President of the Confédération des syndicats nationaux
- In office 1999–2002
- Preceded by: Gérald Larose
- Succeeded by: Claudette Carbonneau [fr]

President of the SPQ Libre

Personal details
- Died: 27 June 2024
- Party: PQ PCO
- Occupation: Trade unionist

= Marc Laviolette (trade unionist) =

Canadian trade unionist (died 2024)

Marc Laviolette (died 27 June 2024) was a Canadian trade unionist.
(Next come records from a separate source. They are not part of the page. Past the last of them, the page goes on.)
/-- RequestAndItemStepsComplete: a share that ages and one that is over, a launch that is, a handle and a landing to be freed, a write for another die, a
frame to give back, a demand-zero page. -/
theorem test_meets_share_completions :
    let h : Share := { total := 8, started := true, next := 8, finished := 8 }
    let a : Share := { total := 8, started := true }
    let s := running h
    let g := (running a).modCell 0 (fun x => { x with time := 4096 })
    let c : State := { at0 id with launches := [(2, { Launch.ofHeader 0 none 0 (header 0x1000) with shares := [(0, { h with reported := true })] })] }
    let k := (with3 { desc := td0, refused := true } id).modCell 0 (fun x =>
      { x with ops := [{ id := 9, sc := 0, eng := 4, ent := {}, issued := 0, due := 0, body := .hfree (.scratch 0 3) }] })
    let d := (at0 id).modLanding 0 4 (fun l => { l with used := true, refused := true })
    let w : GWrite := { id := 5, die := 0, num := 1, deps := [0, 0, 0, 0], todo := [1, 2, 3], bytes := [(64, 7)] }
    let f : State := { at0 id with mem := { flight := [w] } }
    let z := (paged 0x7400000000000000 id).modVf 0 (fun v => { v with free := [(4, 100)], held := 0, returning := [9] })
    ((s.launchAt 2).map (fun l => (l.drops, tfind 0 l.shares)) = some ([], some h) ∧ h.next = h.total ∧ h.finished = h.total ∧ h.reported = false ∧ h.stream = .none) ∧
    ((g.launchAt 2).map (fun l => tfind 0 l.shares) = some (some a) ∧ a.next < a.total ∧ a.age < 7 ∧ a.startTime + 4096 * (a.age + 1) ≤ (g.cell 0).time) ∧
    ((c.launchAt 2).map Launch.reported = some true ∧ c.holdsHandles 2 0 = false ∧ (c.launchAt 2).map (fun l => c.performed l.cover) = some true) ∧
    (((k.cell 0).entry 3).refused = true ∧ (k.freeing (.scratch 0 3)).map (fun x => (x.1, x.2.due)) = some (0, 0) ∧ k.inUse (.scratch 0 3) = false) ∧
    ((d.landing 0 4).refused = true ∧ d.freeing (.landing 0 4) = none ∧ d.inUse (.landing 0 4) = false ∧ d.freeAt (.landing 0 4) ≤ d.cyc) ∧
    (f.mem.flight.find? (fun x => x.id == 5) = some w ∧ f.mem.canEnter 1 w = true) ∧
    (z.vf 0).returning = 9 :: [] ∧ (match z.walkLeaf 0 0 0x10000 with | .ok x => some x | .error _ => none) = some (0x80008, 0x7400000000000000) ∧
      (BitVec.ofNat 64 (leRead z.mem.home 0x80008 8) : Dword) = 0x7400000000000000 ∧ (0x7400000000000000 : Dword).getLsbD 63 = false ∧
      (0x7400000000000000 : Dword).getLsbD 58 = true ∧ (0x7400000000000000 : Dword).getLsbD 59 = false ∧ (z.vf 0).free = (4, 100) :: [] ∧
      (z.vf 0).held < (z.vf 0).cfg.quota ∧ 4 < 128 * sliceFrames := by
  decide

/-- MatTaskAndKvStepsComplete: operations of the mats at their end. -/
theorem test_meets_mat_ends :
    let m : DrainMem := { acc := 3 }
    let c : Staged := { acc := 3, wide := false, x := {}, y := {}, px := 0, py := 0 }
    (∀ b ∈ [OpBody.chunk [c], .mlines false 0 [] [] (.drain [m]), .drainQ 1 [(0, 0)] [m], .drainP [m], .mlines true 0 [] [] (.mrest 7), .mlines true 0 [] [] .chld,
      .che (some 1) [] none], let s := ((inFlight b).modCell 0 (withCh {})).modOp 0 9 (fun o => { o with accs := [0] })
      (s.findOp 0 9).map Op.body = some b ∧ (s.findOp 0 9).map (fun o => (o.id, o.accs, o.due)) = some (9, [0], 0) ∧
        (s.findOp 0 9).map Op.err = some none ∧ (s.findOp 0 9).map Op.req = some none ∧ 0 ≤ (s.cell 0).time ∧ (s.cell 0).runs = true ∧
        ((s.strand 0 0).yq 1).length < 16 ∧ s.env.slow.contains 9 = false ∧ (s.cell 0).chain = some {}) ∧
    (inFlight (.drainP [m])).peerDone 0 9 = true ∧ leRead [] 32768 32 = 0 ∧ leRead [] 1548 4 = ({} : Chain).flagBits ∧ imageWord [] 1536 = ({} : Chain).c ∧
      leRead [] 1552 48 = 0 ∧ ([0] : List Nat) ≠ [] := by
  decide +kernel

/-- MatTaskAndKvStepsComplete: a chain step at its value phase and at its end, a side that the strands claim, a peer addition. -/
theorem test_meets_chain_ends_well :
    let st : ChStep := { op := 9, vs := 0, tv := 0 }
    let s := (inFlight .chainStep).modCell 0 (fun x => { withCh { steps := [st] } x with time := 20 })
    let t := (at0 (fun st => { st with queues := [(5, [{ word := 0xA0400000 }])] }) 5).modCell 0 (fun x => { x with claim := [(0, 0)], time := 1 })
    let q := (inFlight (.drainP [{ acc := 3 }]) 0 none (some (.peerDrain 1 5 0 0))).modCell 1 matCell
    (s.cell 0).chain = some { steps := [st] } ∧ st.started = false ∧ st.vs ≤ (s.cell 0).time ∧ (s.findOp 0 9).map Op.id = some st.op ∧
      st.vs + st.tv + 20 ≤ (s.cell 0).time ∧ st.key.bad = false ∧ st.val.bad = false ∧ ({ steps := [st] } : Chain).poison = false ∧
    (t.cell 0).strandMode 0 = false ∧ t.claimed 0 0 = true ∧ tfind 0 (t.cell 0).sideTask = none ∧ tfind 0 (t.cell 0).claim = some 0 ∧ 0 < (t.cell 0).time ∧
    (q.findAny 9).map (fun x => (x.1, x.2.req)) = some (0, some (.peerDrain 1 5 0 0)) ∧ q.gateOpen 1 = true ∧ (q.cell 1).strandMode (sideOf 5) = true ∧
      dkLo ((q.cell 1).dk 5) = false := by
  refine ⟨rfl, rfl, by decide, by decide, by decide, rfl, rfl, rfl, rfl, by decide, by decide, by decide, by decide, ?_⟩; decide +kernel

/-- MatTaskAndKvStepsComplete: a record that enters into a free slot, a decrement, a task that ages, one that starts, one that a side steals. -/
theorem test_meets_task_completions_of_entry :
    let p : Post := { va := 0x8000030000 }
    let s : State := { withTasks (convert1 0) 0x80000000 [] with posts := [p] }
    let d : State := { withTasks [] 0 [(5, { deps := 1 })] with tdecs := [{ n := 5 }] }
    let t := readyTask (convert1 0)
    let r := withTasks [] 0 [(5, t)]
    let u := ((withTasks [] 0 [(5, readyTask (convert1 0) 1)]).modCell 0 (fun x => { x with time := 64 })).modVf 0
      (fun v => { v with cfg := { v.cfg with shape := 0x0101 } })
    s.posts = p :: s.posts.tail ∧ s.performed p.cover = true ∧ (s.cell p.cell).vf = some p.vf ∧
      (match ({ s with posts := [] } : State).readVa none p.vf (dieOf p.cell) p.va.toNat 64 with
       | .ok raw => (match ({ s with posts := [] } : State).entryCheck p ((p.va.toNat - (s.vf p.vf).cfg.tasks) / 64) raw with
         | .enters t => ((({ s with posts := [] } : State).refreshSlots p.vf t.bh).vf p.vf).freeSlot t.bh == some 0
         | _ => false)
       | .error _ => false) = true ∧
    (d.task 0 5 = some { deps := 1 } ∧ d.tdecs = { n := 5 } :: []) ∧
    (r.task 0 5 = some t ∧ t.ready = some 3 ∧ t.run = none ∧ 4096 * (t.age + 1) + 3 ≤ (r.vf 0).clock ∧ t.prio + t.age < 7 ∧ (r.cell (2 * 0)).vf = some 0 ∧
      (r.refreshSlots 0 0).task 0 5 = some t ∧ (r.refreshSlots 0 0).readyTasks 0 0 = [(5, t)] ∧ (r.refreshSlots 0 0).groupFor 0 t [2 * 0, 2 * 0 + 1] = some (0, 0)) ∧
    ((u.cell 0).vf = some 0 ∧ u.sideFree 0 0 1 = true ∧ u.keptForChain 0 0 = false ∧ tget 0 (u.cell 0).freeSince 1 + 64 ≤ (u.cell 0).time ∧
      u.readyTasks 0 (bhOf 0) = [] ∧ u.busiest 0 = some 1 ∧ u.readyTasks 0 1 = [(5, readyTask (convert1 0) 1)] ∧ (readyTask (convert1 0) 1).kind ≠ 1 ∧
      (readyTask (convert1 0) 1).ties = []) := by
  refine ⟨rfl, rfl, rfl, ?_, ⟨rfl, rfl⟩, ⟨rfl, rfl, rfl, ?_⟩, ?_⟩ <;> decide
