-- ==== Sys2Proof/Decode.lean ====
section
/-! DEFINITION. Decoding a command word (R80 to R87), the encoder written from the same formats
(R82), and the assembler with its pseudo-instructions (R89, R90).

`decode` is total on every 64-bit word. It refuses a word by the name of what is wrong with it. -/

namespace Sys2Proof

/-! ### Fields (R83) -/

/-- `OP = w[7:0]`. -/
def opField (w : CmdWord) : Byte := w.extractLsb' 0 8

/-- `SYM = w[15:8]`, and `REG = w[15:8]`. -/
def symField (w : CmdWord) : Byte := w.extractLsb' 8 8

/-- `M = w[16]`: 0 selects the uniform table, 1 the built one. -/
def mField (w : CmdWord) : TableSel := if w.getLsbD 16 then .built else .uniform

/-- `IDX = w[16:8]`. -/
def idxField (w : CmdWord) : BitVec 9 := w.extractLsb' 8 9

/-- `VAL = w[63:32]`. -/
def valField (w : CmdWord) : Word := w.extractLsb' 32 32

/-! ### The opcode map and the match and mask table -/

/-- The opcode map of R84; 0x0B to 0xFF are reserved. -/
def Mnemonic.ofOpcode (op : Byte) : Option Mnemonic :=
  match op.toNat with
  | 0x00 => some .nop
  | 0x01 => some .encInit
  | 0x02 => some .encSym
  | 0x03 => some .encFin
  | 0x04 => some .decInit
  | 0x05 => some .decSym
  | 0x06 => some .lutWfreq
  | 0x07 => some .lutRfreq
  | 0x08 => some .lutBuild
  | 0x09 => some .lutRd
  | 0x0A => some .rdreg
  | _ => none

/-- The `match` column of R85. -/
def Mnemonic.pattern : Mnemonic → CmdWord
  | .nop => 0x0000000000000000
  | .encInit => 0x0000000000000001
  | .encSym => 0x0000000000000002
  | .encFin => 0x0000000000000003
  | .decInit => 0x0000000000000004
  | .decSym => 0x0000000000000005
  | .lutWfreq => 0x0000000000000006
  | .lutRfreq => 0x0000000000000007
  | .lutBuild => 0x0000000000000008
  | .lutRd => 0x0000000000000009
  | .rdreg => 0x000000000000000A

/-- The `mask` column of R85: a 1 in every opcode bit and every reserved bit. -/
def Mnemonic.mask : Mnemonic → CmdWord
  | .nop => 0xFFFFFFFFFFFFFFFF
  | .encInit => 0xFFFFFFFFFFFFFFFF
  | .encSym => 0xFFFFFFFFFFFE00FF
  | .encFin => 0xFFFFFFFFFFFFFFFF
  | .decInit => 0xFFFFFFFFFFFFFFFF
  | .decSym => 0xFFFFFFFFFFFEFFFF
  | .lutWfreq => 0x00000000FFFF00FF
  | .lutRfreq => 0xFFFFFFFFFFFF00FF
  | .lutBuild => 0xFFFFFFFFFFFFFFFF
  | .lutRd => 0xFFFFFFFFFFFE00FF
  | .rdreg => 0xFFFFFFFFFFFF00FF

/-- The command a row's word stands for: the fields of the row's format (R86). -/
def Mnemonic.command (w : CmdWord) : Mnemonic → Instr
  | .nop => .nop
  | .encInit => .encInit
  | .encSym => .encSym (mField w) (symField w)
  | .encFin => .encFin
  | .decInit => .decInit
  | .decSym => .decSym (mField w)
  | .lutWfreq => .lutWfreq (symField w) (valField w)
  | .lutRfreq => .lutRfreq (symField w)
  | .lutBuild => .lutBuild
  | .lutRd => .lutRd (idxField w)
  | .rdreg => .rdreg (symField w)

/-- `Decode(w)` of R86. -/
def decode (w : CmdWord) : Decoded :=
  match Mnemonic.ofOpcode (opField w) with
  | none => .illegal .reservedOpcode
  | some m => if w &&& m.mask = m.pattern then .command (m.command w) else .illegal .reservedBit

/-! ### The encoder -/

/-- The row of a command (R84). -/
def Instr.mnemonic : Instr → Mnemonic
  | .nop => .nop
  | .encInit => .encInit
  | .encSym _ _ => .encSym
  | .encFin => .encFin
  | .decInit => .decInit
  | .decSym _ => .decSym
  | .lutWfreq _ _ => .lutWfreq
  | .lutRfreq _ => .lutRfreq
  | .lutBuild => .lutBuild
  | .lutRd _ => .lutRd
  | .rdreg _ => .rdreg

/-- The bit `M` of a table select (R83). -/
def TableSel.bit : TableSel → BitVec 1
  | .uniform => 0
  | .built => 1

/-- A field of a command word: its lowest bit stands at bit `lo`. -/
def fieldAt {n : Nat} (lo : Nat) (x : BitVec n) : CmdWord := x.setWidth 64 <<< lo

/-- Format N (R82): nothing but the opcode. -/
def formatN (op : Byte) : CmdWord := fieldAt 0 op

/-- Format S (R82): `M` in bit 16, `SYM` in bits 15 to 8. -/
def formatS (m : TableSel) (sym op : Byte) : CmdWord :=
  fieldAt 16 m.bit ||| fieldAt 8 sym ||| fieldAt 0 op

/-- Format D (R82): `M` in bit 16. -/
def formatD (m : TableSel) (op : Byte) : CmdWord := fieldAt 16 m.bit ||| fieldAt 0 op

/-- Format W (R82): `VAL` in bits 63 to 32, `SYM` in bits 15 to 8. -/
def formatW (val : Word) (sym op : Byte) : CmdWord :=
  fieldAt 32 val ||| fieldAt 8 sym ||| fieldAt 0 op

/-- Format X (R82): `SYM` or `REG` in bits 15 to 8. -/
def formatX (index op : Byte) : CmdWord := fieldAt 8 index ||| fieldAt 0 op

/-- Format I (R82): `IDX` in bits 16 to 8. -/
def formatI (idx : BitVec 9) (op : Byte) : CmdWord := fieldAt 8 idx ||| fieldAt 0 op

/-- The command word of a command, by its format (R82) and its opcode (R84). -/
def encode : Instr → CmdWord
  | .nop => formatN 0x00
  | .encInit => formatN 0x01
  | .encSym m sym => formatS m sym 0x02
  | .encFin => formatN 0x03
  | .decInit => formatN 0x04
  | .decSym m => formatD m 0x05
  | .lutWfreq sym val => formatW val sym 0x06
  | .lutRfreq sym => formatX sym 0x07
  | .lutBuild => formatN 0x08
  | .lutRd idx => formatI idx 0x09
  | .rdreg reg => formatX reg 0x0A

/-! ### The assembler (R89) and the pseudo-instructions (R90) -/

/-- The number of a named register (R38). -/
def RegName.regField : RegName → Byte
  | .status => 0x00
  | .config => 0x01
  | .encLow => 0x02
  | .encHigh => 0x03
  | .encPending => 0x04
  | .encBits => 0x05
  | .encOutcnt => 0x06
  | .decLow => 0x07
  | .decHigh => 0x08
  | .decCode => 0x09
  | .decBitpos => 0x0A

/-- The `REG` field of a register operand (R89). -/
def RegOperand.regField : RegOperand → Byte
  | .name r => r.regField
  | .number n => BitVec.ofNat 8 n

/-- The command of a well-formed line (R89). -/
def AsmLine.command : AsmLine → Instr
  | .nop => .nop
  | .encInit => .encInit
  | .encSym m sym => .encSym m (BitVec.ofNat 8 sym)
  | .encFin => .encFin
  | .decInit => .decInit
  | .decSym m => .decSym m
  | .lutWfreq sym val => .lutWfreq (BitVec.ofNat 8 sym) (BitVec.ofNat 32 val)
  | .lutRfreq sym => .lutRfreq (BitVec.ofNat 8 sym)
  | .lutBuild => .lutBuild
  | .lutRd idx => .lutRd (BitVec.ofNat 9 idx)
  | .rdreg reg => .rdreg reg.regField

/-- The assembler: an ill-formed line is an assembly error and gives no word (R89). -/
def AsmLine.assemble (line : AsmLine) : Option CmdWord :=
  if line.wellFormed then some (encode line.command) else none

/-- The four bytes of a 32-bit header value, low byte first (R71). -/
def headerBytes (v : Word) : List Byte :=
  [v.extractLsb' 0 8, v.extractLsb' 8 8, v.extractLsb' 16 8, v.extractLsb' 24 8]

/-- The `LUT_WFREQ` commands that write a list of frequencies from entry `sym` on (R90). -/
def writeFreqs (sym : Nat) : List Word → List Instr
  | [] => []
  | f :: fs => .lutWfreq (BitVec.ofNat 8 sym) f :: writeFreqs (sym + 1) fs

/-- The expansions of R90. -/
def Pseudo.expand : Pseudo → List Instr
  | .encU32 v => (headerBytes v).map (.encSym .uniform)
  | .decU32 => List.replicate 4 (.decSym .uniform)
  | .lutLoad freqs => writeFreqs 0 freqs.toList ++ [.lutBuild]
  | .encBytes m bytes => bytes.map (.encSym m)
  | .lutUniform => writeFreqs 0 (List.replicate 256 1) ++ [.lutBuild]

/-! ### The opcode table's view of a word -/

/-- The command of the opcode-table word `w` of `nbits` bits: a command is one whole 64-bit word, to
which no byte order applies (R58, R80), so every bit above `nbits` is 0 and the rest is the word. -/
def decodeTableWord (nbits w : Nat) : Option Instr :=
  match decode (BitVec.ofNat 64 (w % 2 ^ nbits)) with
  | .command i => some i
  | .illegal _ => none

end Sys2Proof
end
He served as president of the Confédération des syndicats nationaux (CSN) from 1999 to 2002. In 2007, he joined SPQ Libre, a political organization affiliated with the Parti Québécois (PQ).

==Biography==
Laviolette served as vice-president of the Fédération de la métallurgie before serving as president of the Syndicat des travailleurs et travailleuses des Produits chimiques Expro de Salaberry-de-Valleyfield from 1986 to 1994. In 1999, he succeeded Gérald Larose as president of the CSN until his replacement by Claudette Carbonneau in 2002. On 16 February 2007, he announced his candidacy in the National Assembly of Quebec constituency of Soulanges with the PQ, although he finished behind incumbent Liberal Lucie Charlebois. Later, he became president of SPQ Libre.

Laviolette died on 27 June 2024.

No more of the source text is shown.